(Beginning of Information supplied)
-- ==== Sys2Proof/Machine/EncodeEngine.lean ====
section
/-! DEFINITION. The streaming encode engine (44_encode_engine.md): the choice of chunks and the steps E_HDR, E_IN,
E_OUT, E_MARK. -/

namespace Sys2Proof.Machine

/-- The one non-run chunk of a pixel, in the order INDEX, DIFF, LUMA, RGB, RGBA (44_encode_engine.md R203, R205 to
R209, R219); `slot` is cache[hash(P)]. -/
def selectChunk (prev slot p : Pixel) : Instr :=
  let dr := sub8s p.r prev.r
  let dg := sub8s p.g prev.g
  let db := sub8s p.b prev.b
  if slot = p then .index (hash p).val
  else if p.a = prev.a ∧ inRange (-2) 1 dr ∧ inRange (-2) 1 dg ∧ inRange (-2) 1 db then .diff dr dg db
  else if p.a = prev.a ∧ inRange (-32) 31 dg ∧ inRange (-8) 7 (dr - dg) ∧ inRange (-8) 7 (db - dg) then
    .luma dg (dr - dg) (db - dg)
  else if p.a = prev.a then .rgb p.r p.g p.b
  else .rgba p.r p.g p.b p.a

/-- `encode_pixel(P)` (44_encode_engine.md R203, R204): the chunks the pixel emits, and RUN, PREV and the cache after
it. PIXCOUNT already counts P. -/
def encodePixel (p : Pixel) (s : State) : List Instr × State :=
  if p = s.prev then
    if s.run + 1 = 62 ∨ s.pixCount = s.target then ([.run (s.run + 1).toNat], { s with run := 0 })
    else ([], { s with run := s.run + 1 })
  else
    ((if s.run = 0 then [] else [.run s.run.toNat]) ++ [selectChunk s.prev (cacheRead s.cache (hash p)) p],
      update p { s with run := 0 })

/-- The byte list `q` of some chunks (44_encode_engine.md R211 to R216). -/
def chunkBytes (l : List Instr) : List Byte := l.flatMap streamBytes

/-- `if q = []: next_pixel() else: SUB <- E_OUT(q)` (44_encode_engine.md R202, R217). -/
def emit (q : List Byte) (s : State) : State :=
  match q with
  | [] => nextPixel s
  | b :: tail => { s with sub := .eOut b tail }

/-- What E_HDR(j) does after its byte is delivered (44_encode_engine.md R201). -/
def afterHeaderByte (j : Fin 14) (s : State) : State :=
  if h : j.val + 1 < 14 then { s with sub := .eHdr ⟨j.val + 1, h⟩ } else nextPixel { s with phase := .body }

/-- The last part of E_IN, for a whole input pixel (44_encode_engine.md R202). -/
def takePixel (p : Pixel) (s : State) : State :=
  let (chunks, s') := encodePixel p { s with pixCount := s.pixCount + 1 }
  emit (chunkBytes chunks) s'

/-- E_IN(i) (44_encode_engine.md R202); the token is already taken. -/
def stepEIn (i : Fin 4) (t : Token) (s : State) : Result :=
  match t with
  | .eoi => .next (raise .shortRead s)
  | .byte b =>
    let s := { countIn s with pin := s.pin.set i.val b i.isLt }
    if h : i.val + 1 < s.channels.toNat ∧ i.val + 1 < 4 then .next { s with sub := .eIn ⟨i.val + 1, h.2⟩ }
    else .next (takePixel (inputPixel s.channels s.pin) s)

/-- What E_MARK(j) does after its byte is delivered (44_encode_engine.md R228). -/
def afterMarkerByte (j : Fin 8) (s : State) : State :=
  if h : j.val + 1 < 8 then { s with sub := .eMark ⟨j.val + 1, h⟩ } else finish s

end Sys2Proof.Machine
end

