-- ==== Sys2Proof/Machine/Step.lean ====
section
/-! DEFINITION. One step of the machine, and where the instruction it runs next stands. -/

namespace Sys2Proof.Machine

/-- One step: the first of the events to come; when the host does nothing more, the core's own step
(20_memory.md R66; log entry 1). -/
def step (s : State) : Host.Outcome State Fault Refusal :=
  match s.events with
  | [] => coreStep s
  | e :: rest => perform e { s with events := rest }

/-- The state after the bytes but the last have been fetched by core steps, with the last one presented and the core's
turn next. -/
def State.loadBytes (s : State) : List Byte → State
  | [] => s
  | [b] => { s with inTok := some (.byte b), events := .core :: s.events }
  | b :: b' :: rest =>
    State.loadBytes
      (match coreStep { s with inTok := some (.byte b) } with
        | .next t => t
        | .fault _ => s
        | .refused _ => s)
      (b' :: rest)

/-- A decode pass in which the next token is the element's first byte: kept if the machine stands there, else a pass
just started and, for a chunk, its header accepted for 62 pixels of 4 channels, or, for the end marker, for an empty
image (log entry 13). -/
def State.atPosition (s : State) (p : Position) : State :=
  match p with
  | .header => if s.state = .busy ∧ s.sub = .dHdr 0 then s else startDecode s
  | .body =>
    if s.state = .busy ∧ s.sub = .dTag then s
    else { acceptHeader 62 1 4 0 (startDecode s) with phase := .body, sub := .dTag }
  | .trailer =>
    if s.state = .busy ∧ s.sub = .dMark 0 then s
    else { acceptHeader 0 0 4 0 (startDecode s) with phase := .trailer, sub := .dMark 0 }
  | .ctrl => s

/-- `s` with the instruction of a table word where the next step fetches: a CTRL word as the host's next write, stream
bytes fetched but for the last, which is presented (log entries 12 and 13). -/
def State.withFetchWord (s : State) (nbits w : Nat) : State :=
  match tablePosition nbits w with
  | .ctrl => { s with events := .csrWrite 0 (BitVec.ofNat 32 w) :: s.events }
  | p =>
    let bytes := lowBytes p.maxBytes w
    let len := match decodeStream p bytes with
      | .ok (_, rest) => bytes.length - rest.length
      | .error _ => bytes.length
    State.loadBytes (s.atPosition p) (bytes.take len)

end Sys2Proof.Machine
end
(End of Information supplied)
[Directions for this task]
The answer must be the full listing, returned exactly as given.

[Solution to this task]
-- ==== Sys2Proof/Machine/EncodeEngine.lean ====
section
/-! DEFINITION. The streaming encode engine (44_encode_engine.md): the choice of chunks and the steps E_HDR, E_IN,
E_OUT, E_MARK. -/

namespace Sys2Proof.Machine

/-- The one non-run chunk of a pixel, in the order INDEX, DIFF, LUMA, RGB, RGBA (44_encode_engine.md R203, R205 to
R209, R219); `slot` is cache[hash(P)]. -/
def selectChunk (prev slot p : Pixel) : Instr :=
  let dr := sub8s p.r prev.r
  let dg := sub8s p.g prev.g
  let db := sub8s p.b prev.b
  if slot = p then .index (hash p).val
  else if p.a = prev.a ∧ inRange (-2) 1 dr ∧ inRange (-2) 1 dg ∧ inRange (-2) 1 db then .diff dr dg db
  else if p.a = prev.a ∧ inRange (-32) 31 dg ∧ inRange (-8) 7 (dr - dg) ∧ inRange (-8) 7 (db - dg) then
    .luma dg (dr - dg) (db - dg)
  else if p.a = prev.a then .rgb p.r p.g p.b
  else .rgba p.r p.g p.b p.a

/-- `encode_pixel(P)` (44_encode_engine.md R203, R204): the chunks the pixel emits, and RUN, PREV and the cache after
it. PIXCOUNT already counts P. -/
def encodePixel (p : Pixel) (s : State) : List Instr × State :=
  if p = s.prev then
    if s.run + 1 = 62 ∨ s.pixCount = s.target then ([.run (s.run + 1).toNat], { s with run := 0 })
    else ([], { s with run := s.run + 1 })
  else
    ((if s.run = 0 then [] else [.run s.run.toNat]) ++ [selectChunk s.prev (cacheRead s.cache (hash p)) p],
      update p { s with run := 0 })

/-- The byte list `q` of some chunks (44_encode_engine.md R211 to R216). -/
def chunkBytes (l : List Instr) : List Byte := l.flatMap streamBytes

/-- `if q = []: next_pixel() else: SUB <- E_OUT(q)` (44_encode_engine.md R202, R217). -/
def emit (q : List Byte) (s : State) : State :=
  match q with
  | [] => nextPixel s
  | b :: tail => { s with sub := .eOut b tail }

/-- What E_HDR(j) does after its byte is delivered (44_encode_engine.md R201). -/
def afterHeaderByte (j : Fin 14) (s : State) : State :=
  if h : j.val + 1 < 14 then { s with sub := .eHdr ⟨j.val + 1, h⟩ } else nextPixel { s with phase := .body }

/-- The last part of E_IN, for a whole input pixel (44_encode_engine.md R202). -/
def takePixel (p : Pixel) (s : State) : State :=
  let (chunks, s') := encodePixel p { s with pixCount := s.pixCount + 1 }
  emit (chunkBytes chunks) s'

/-- E_IN(i) (44_encode_engine.md R202); the token is already taken. -/
def stepEIn (i : Fin 4) (t : Token) (s : State) : Result :=
  match t with
  | .eoi => .next (raise .shortRead s)
  | .byte b =>
    let s := { countIn s with pin := s.pin.set i.val b i.isLt }
    if h : i.val + 1 < s.channels.toNat ∧ i.val + 1 < 4 then .next { s with sub := .eIn ⟨i.val + 1, h.2⟩ }
    else .next (takePixel (inputPixel s.channels s.pin) s)

/-- What E_MARK(j) does after its byte is delivered (44_encode_engine.md R228). -/
def afterMarkerByte (j : Fin 8) (s : State) : State :=
  if h : j.val + 1 < 8 then { s with sub := .eMark ⟨j.val + 1, h⟩ } else finish s

end Sys2Proof.Machine
end

-- ==== Sys2Proof/Machine/Step.lean ====
section
/-! DEFINITION. One step of the machine, and where the instruction it runs next stands. -/

namespace Sys2Proof.Machine

/-- One step: the first of the events to come; when the host does nothing more, the core's own step
(20_memory.md R66; log entry 1). -/
def step (s : State) : Host.Outcome State Fault Refusal :=
  match s.events with
  | [] => coreStep s
  | e :: rest => perform e { s with events := rest }

/-- The state after the bytes but the last have been fetched by core steps, with the last one presented and the core's
turn next. -/
def State.loadBytes (s : State) : List Byte → State
  | [] => s
  | [b] => { s with inTok := some (.byte b), events := .core :: s.events }
  | b :: b' :: rest =>
    State.loadBytes
      (match coreStep { s with inTok := some (.byte b) } with
        | .next t => t
        | .fault _ => s
        | .refused _ => s)
      (b' :: rest)

/-- A decode pass in which the next token is the element's first byte: kept if the machine stands there, else a pass
just started and, for a chunk, its header accepted for 62 pixels of 4 channels, or, for the end marker, for an empty
image (log entry 13). -/
def State.atPosition (s : State) (p : Position) : State :=
  match p with
  | .header => if s.state = .busy ∧ s.sub = .dHdr 0 then s else startDecode s
  | .body =>
    if s.state = .busy ∧ s.sub = .dTag then s
    else { acceptHeader 62 1 4 0 (startDecode s) with phase := .body, sub := .dTag }
  | .trailer =>
    if s.state = .busy ∧ s.sub = .dMark 0 then s
    else { acceptHeader 0 0 4 0 (startDecode s) with phase := .trailer, sub := .dMark 0 }
  | .ctrl => s

/-- `s` with the instruction of a table word where the next step fetches: a CTRL word as the host's next write, stream
bytes fetched but for the last, which is presented (log entries 12 and 13). -/
def State.withFetchWord (s : State) (nbits w : Nat) : State :=
  match tablePosition nbits w with
  | .ctrl => { s with events := .csrWrite 0 (BitVec.ofNat 32 w) :: s.events }
  | p =>
    let bytes := lowBytes p.maxBytes w
    let len := match decodeStream p bytes with
      | .ok (_, rest) => bytes.length - rest.length
      | .error _ => bytes.length
    State.loadBytes (s.atPosition p) (bytes.take len)

end Sys2Proof.Machine
end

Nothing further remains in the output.